Self-shadowing refers to shadows cast by 3D objects upon themselves or dynamic objects around them in computer graphics. Static and dynamic objects have different self-shadowing challenges, and various methods, such as shadow volumes or shadow maps, trade off speed or quality. Graphics cards may accelerate some techniques.
“Self-shadowing” is a term that describes the circumstance in which a part of an object casts a shadow on itself. Examples of self-shadowing include the shadow cast by a human nose on the face or upper lip when the light source comes from above, or the shadow cast by the seat of a chair on the legs of the chair. When the term is used in computer graphics, particularly computer graphics programming, it is a reference to shadows cast by three-dimensional (3D) objects in a scene upon themselves or to shadows cast by dynamic objects upon themselves and the objects around them They . The programming nature of real-time 3D computer graphics means that many applications use techniques that often remove the ability to render shadows in favor of other optimizations, although as computer speeds and capabilities increase, the real-time auto-shading methods have become more accessible. There are several methods for rendering self-shadowed objects in real time, but hardware limitations usually produce results that have some drawbacks, such as inaccurate shadows, shadows with artificial edges, or scenes that render very slowly on graphics cards that aren’t incredibly fast.
One distinction to make when discussing self-shadowing is the difference between static and dynamic objects in real-time graphics.

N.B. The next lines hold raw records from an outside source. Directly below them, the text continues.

-- ==== Sys2Proof/Certificates/Slice0/Obligations.lean ====
section
/-! DEFINITION. The statements for the provers, each a `Prop`. -/

section

open Sys2Proof Sys2Proof.Machine

/-! ### The queue of commands and time -/

/-- A step runs the command at the front of the queue, on the state with the rest of the queue. -/
def Obligations.StepRunsFrontCommand : Prop :=
  ∀ (s : State) (c : Instr) (rest : List Instr), s.pending = c :: rest → step s = exec c { s with pending := rest }

/-- With no command waiting, a step takes an event that has come due, or one millisecond when none has (the model's own
choice, log entries 1 and 2: it holds for every order in which events of one instant are taken; and log entry 49: what has come
due stands before the sample of the held levels). One millisecond: the switch lines and then the alarm lines are sampled at the
levels they hold, unless a command has sampled them (log entries 5 and 42); then the count goes on by one modulo 2^32, every
running millisecond timer has one millisecond less to run, and nothing else changes. What is due: each timer with no time left to
run, by its command; a FRESH report older than the active stale limit (R16); and each line of the master slot that is still SENDING
when its bound has passed. -/
def Obligations.IdleStepTakesDueEventOrMillisecond : Prop :=
  (∀ s : State, s.pending = [] →
    (dueCommands s.part = [] → step s = .next { s with part := tick s.part })
    ∧ (dueCommands s.part ≠ [] →
        ∃ c ∈ dueCommands s.part, ∃ n, step s = exec c { s with freeCount := n }))
  ∧ (∀ s : State, ∃ x y : State,
    let p := y.part
    let t := tick s.part
    let less (timer : Timer) : Timer := match timer with | .running n => .running (n - 1) | other => other
    (s.part.pins.switchSampled = true → x = s)
    ∧ (s.part.pins.switchSampled = false → exec (.switchLineFiltered s.part.pins.util s.part.pins.gen) s = .next x)
    ∧ (x.part.pins.alarmSampled = true → y = x)
    ∧ (x.part.pins.alarmSampled = false →
      exec (.alarmLineFiltered x.part.pins.a1 x.part.pins.a2 x.part.pins.a3 x.part.pins.a4) x = .next y)
    ∧ t = { p with
        now := t.now
        pins := { p.pins with
          switchSampled := false
          alarmSampled := false }
        sup := { p.sup with
          warmUp := less p.sup.warmUp
          recallLimit := less p.sup.recallLimit }
        cars := t.cars
        adm := { p.adm with
          settle := less p.adm.settle
          recovery := less p.adm.recovery
          holdOff := less p.adm.holdOff }
        master := { p.master with
          silence := less p.master.silence
          period := less p.master.period
          slot := p.master.slot.map fun sl => { sl with sendBound := less sl.sendBound } } }
    ∧ t.now.toNat = (s.part.now.toNat + 1) % 2 ^ 32
    ∧ ∀ i, t.car i = { p.car i with
        startTimer := less (p.car i).startTimer
        tripTimer := less (p.car i).tripTimer })
  ∧ ∀ (p : Part) (c : Instr), c ∈ dueCommands p ↔
    (c = .warmUpExpiry ∧ p.sup.warmUp = .running 0)
    ∨ (c = .recallLimitExpiry ∧ p.sup.recallLimit = .running 0)
    ∨ (c = .plantReportStale ∧ p.sup.fresh = true
      ∧ ∃ r, p.sup.report = some r ∧ p.active.plant.staleLimit * 100 < (p.now - r.arrival).toNat)
    ∨ (∃ i, c = .startTimerExpiry i ∧ (p.car i).startTimer = .running 0)
    ∨ (∃ i, c = .tripTimerExpiry i ∧ (p.car i).tripTimer = .running 0)
    ∨ (c = .settleExpiry ∧ p.adm.settle = .running 0 ∧ ∀ i, p.adm.window ≠ some ⟨.blind, i⟩)
    ∨ (c = .blindExpiry ∧ p.adm.settle = .running 0 ∧ ∃ i, p.adm.window = some ⟨.blind, i⟩)
    ∨ (c = .recoveryExpiry ∧ p.adm.recovery = .running 0)
    ∨ (c = .holdOffExpiry ∧ p.adm.holdOff = .running 0)
    ∨ (c = .silenceExpiry ∧ p.master.silence = .running 0)
    ∨ (c = .cyclePeriodExpiry ∧ p.master.period = .running 0)
    ∨ ∃ port sl x, c = .sendingLineTimeout port ∧ p.master.mode ≠ .relay ∧ p.master.slot = some sl
      ∧ sl.sendBound = .running 0 ∧ slotLine sl port = some x ∧ x.status = .sending

/-! ### Reset -/

/-- The machine right after hard reset holds the values that the manual gives each block (R17, R45, R48, R49, R59, R87,
R105, R119, R122, R135, R137, R153, R156, R165, R179), and no command waits. -/
def Obligations.ResetValues : Prop :=
  let p := State.reset.part
  State.reset.pending = []
  ∧ p.now = 0
  ∧ p.sup.util = ⟨none, none, 0⟩ ∧ p.sup.gen = ⟨none, none, 0⟩ ∧ p.sup.position = .unknown ∧ p.sup.state = .normal
  ∧ p.sup.previous = .normal ∧ p.sup.changeTime = 0 ∧ p.sup.cause = .switchUtility ∧ p.sup.remembered = none
  ∧ p.sup.warmUp = .stopped ∧ p.sup.recallLimit = .stopped ∧ p.sup.report = none ∧ p.sup.fresh = false
  ∧ p.quiet = false
  ∧ (∀ i : CarIdx, p.config i = ⟨0, 0, none⟩ ∧ p.car i = {
      address := none
      lines := .both
      live := none
      reportTime := 0
      duty := .disabled
      prior := none
      pendingRecall := false
      run := .idle
      priority := none
      joinSeq := none
      skipCount := 0
      snapshot := none
      m := 0
      r := 0
      grantTime := 0
      arrivalTime := 0
      moved := false
      startTimer := .stopped
      tripTimer := .stopped
      stagnant := 0
      reverse := 0
      goodRun := 0
      stallCount := 0
      missCount := 0
      unfit := none
      shed := false
      stalled := false
      isolatePending := false
      disablePending := false
      order := none
      lineA := ⟨false, 0⟩
      lineB := ⟨false, 0⟩ })
  ∧ p.capEff = 0 ∧ p.stepMax = 0 ∧ p.regenMax = 0 ∧ p.standing = 0
  ∧ p.adm.joinCounter = 0 ∧ p.adm.sumM = 0 ∧ p.adm.sumR = 0 ∧ p.adm.window = none ∧ p.adm.settleDuration = 1000
  ∧ p.adm.reportMark = false ∧ p.adm.settle = .stopped ∧ p.adm.recovery = .stopped ∧ p.adm.holdOff = .stopped
  ∧ p.queue = [] ∧ p.gapOpen = false
  ∧ (∀ k : Fin 4, p.alarmFilter k = ⟨none, none, 0⟩ ∧ p.alarmStatus k = ⟨false, false, 0⟩)
  ∧ p.alarms.halted = 0 ∧ p.alarms.regenShed = 0 ∧ p.alarms.q = 0
  ∧ p.link.dispatch = ⟨.betweenFrames, [], false, 0, 0⟩ ∧ p.link.carA = ⟨.betweenFrames, [], false, 0, 0⟩
  ∧ p.link.carB = ⟨.betweenFrames, [], false, 0, 0⟩
  ∧ p.link.malformed = 0 ∧ p.link.strays = 0 ∧ p.link.dropped = 0
  ∧ p.link.settings = ⟨120, 96, 500, 200, 50, 8, 16⟩ ∧ p.link.pending = none
  ∧ p.slot = none
  ∧ p.master.mode = .relay ∧ p.master.silent = false ∧ p.master.silence = .running 200 ∧ p.master.nextCycle = 0
  ∧ p.master.phase = .none ∧ p.master.cycle = none ∧ p.master.walk = none ∧ p.master.period = .stopped
  ∧ p.master.slot = none
  ∧ p.mgmt.deferred = none ∧ p.mgmt.flags = 0 ∧ p.mgmt.mask = 0 ∧ p.mgmt.locked = false ∧ p.alert = false
  ∧ p.active.plant = ⟨0, 90, 0, 25, 0, 0, 0, 4900, 49, 50, 10, 20, 10, 0, 1, 3, 3, 5, 5⟩
  ∧ (∀ i : Fin 16, p.active.classes[i.val] = ⟨0, 0, 45, 0, 1, 30, 600⟩)
  ∧ (∀ g : Fin 8, p.active.groups[g.val] = ⟨0, 1, 0, []⟩) ∧ p.active.recallOrder = []
  ∧ (∀ k : Fin 4, p.active.tripMap[k.val] = ⟨false, .high, 5, .halt, 0, 0⟩)
  ∧ (∀ k : Fin 64, p.active.schedule[k.val] = ⟨false, .car 1 .both, 0, 0⟩)
  ∧ p.shadow = p.active

/-- HARD_RESET completes in every state: every block takes its values after reset; the pins stay as they are driven, with the
model's marks that this millisecond has been sampled, and the queue of commands stays (the model's choice, log entry 27). -/
def Obligations.HardResetReturnsEveryBlock : Prop :=
  ∀ s : State, exec .hardReset s = .next { s with part := { State.reset.part with pins := s.part.pins } }

/-! ### What every step keeps -/

/-- M and R are the sums of the cars' commitments at reset, the bounds of the link hold there, the link mastership state has
its shape there, and no list of the tables holds a car twice. -/
def Obligations.ResetKeepsInvariants : Prop :=
  State.reset.part.sumsAgree ∧ State.reset.part.link.bounded ∧ State.reset.part.masteryFits
  ∧ State.reset.part.listsDistinct

/-- Every step keeps M the sum of the motoring commitments of all car records and R the sum of the regenerating ones
(R85). -/
def Obligations.EveryStepKeepsSums : Prop :=
  ∀ s t : State, s.part.sumsAgree → step s = .next t → t.part.sumsAgree

/-- Every step keeps the transmit queues at no more than 4 frames, the counters at no more than 65535, the link settings in
force and pending in their ranges (R129, R135, R137), and every service list and recall order list of the active and the shadow
tables without a car that stands twice (R89, R90). -/
def Obligations.EveryStepKeepsLinkBounds : Prop :=
  (∀ s t : State, s.part.link.bounded → step s = .next t → t.part.link.bounded)
  ∧ ∀ s t : State, s.part.listsDistinct → step s = .next t → t.part.listsDistinct

/-- Every step keeps the shape of the link mastership state: no master cycle stands in RELAY; the forwarding unit's slot is
IDLE and a cycle is in SLOTS or WAIT otherwise; the next cycle number is 0 to 63 (R155, R157, R164). -/
def Obligations.EveryStepKeepsMasteryShape : Prop :=
  ∀ s t : State, s.part.masteryFits → step s = .next t → t.part.masteryFits

/-- While the site lock is set, no step but a hard reset clears it or changes the active or shadow plant table or trip map
(R108, R177). -/
def Obligations.LockGuardsPlantAndTripMap : Prop :=
  ∀ s t : State, s.part.mgmt.locked = true → s.pending.head? ≠ some .hardReset → step s = .next t →
    t.part.mgmt.locked = true ∧ t.part.active.plant = s.part.active.plant ∧ t.part.active.tripMap = s.part.active.tripMap
      ∧ t.part.shadow.plant = s.part.shadow.plant ∧ t.part.shadow.tripMap = s.part.shadow.tripMap

/-- No step stops the part: every state has a next state. That no event of the manual is a stop is the model's own reading (log
entry 32). -/
def Obligations.EveryStepAnswersNext : Prop :=
  ∀ s : State, ∃ t, step s = .next t

/-! ### The transfer supervisor -/

/-- QUIET is asserted exactly while the transfer state is RETURN and no record has run STARTING or RUNNING, a LOST record
counted; it is deasserted after hard reset, and after a RESTART taken in NORMAL (R14). -/
def Obligations.QuietOutput : Prop :=
  (∀ p : Part, p.quiet = true ↔
    p.sup.state = .returning ∧ ∀ i : CarIdx, (p.car i).run ≠ .starting ∧ (p.car i).run ≠ .running)
  ∧ State.reset.part.quiet = false
  ∧ ∀ p : Part, p.sup.state = .normal → (restartPart p).quiet = false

Static objects are 3D objects in a scene that don’t move and don’t have any part of their geometry changed during rendering. A dynamic object, on the other hand, is an object that is not directly linked to the scene in any way and can be different from frame to frame. For the most part, most static objects and non-realtime scenes self-shadow, either due to the rendering engine or other graphical tricks that may be employed.
Several optimizations used for rendering real-time 3D graphics make it difficult to implement dynamic self-shadowing. Some examples include a graphics engine that only applies lighting effects to a static background, ignoring dynamic objects such as characters in a scene, or an engine that treats objects only as silhouettes, with no awareness of internal geometry. With the rise of graphics processors and computers, new techniques allow self-shadowed objects to appear in a scene in real time, with some limitations and trade-offs.
Shadow volumes are one way that self-shadowing can be implemented in a 3D scene. This method essentially creates 3D objects that occupy an enclosed volume in a scene where a shadow is being cast, allowing the renderer or shader to test whether a point is within a shadowed volume to determine what it looks like. illuminated. Other methods create shadow maps or rough shadows from vertex locations, to create very diffuse shadows that don’t necessarily follow the fidelity of an edge.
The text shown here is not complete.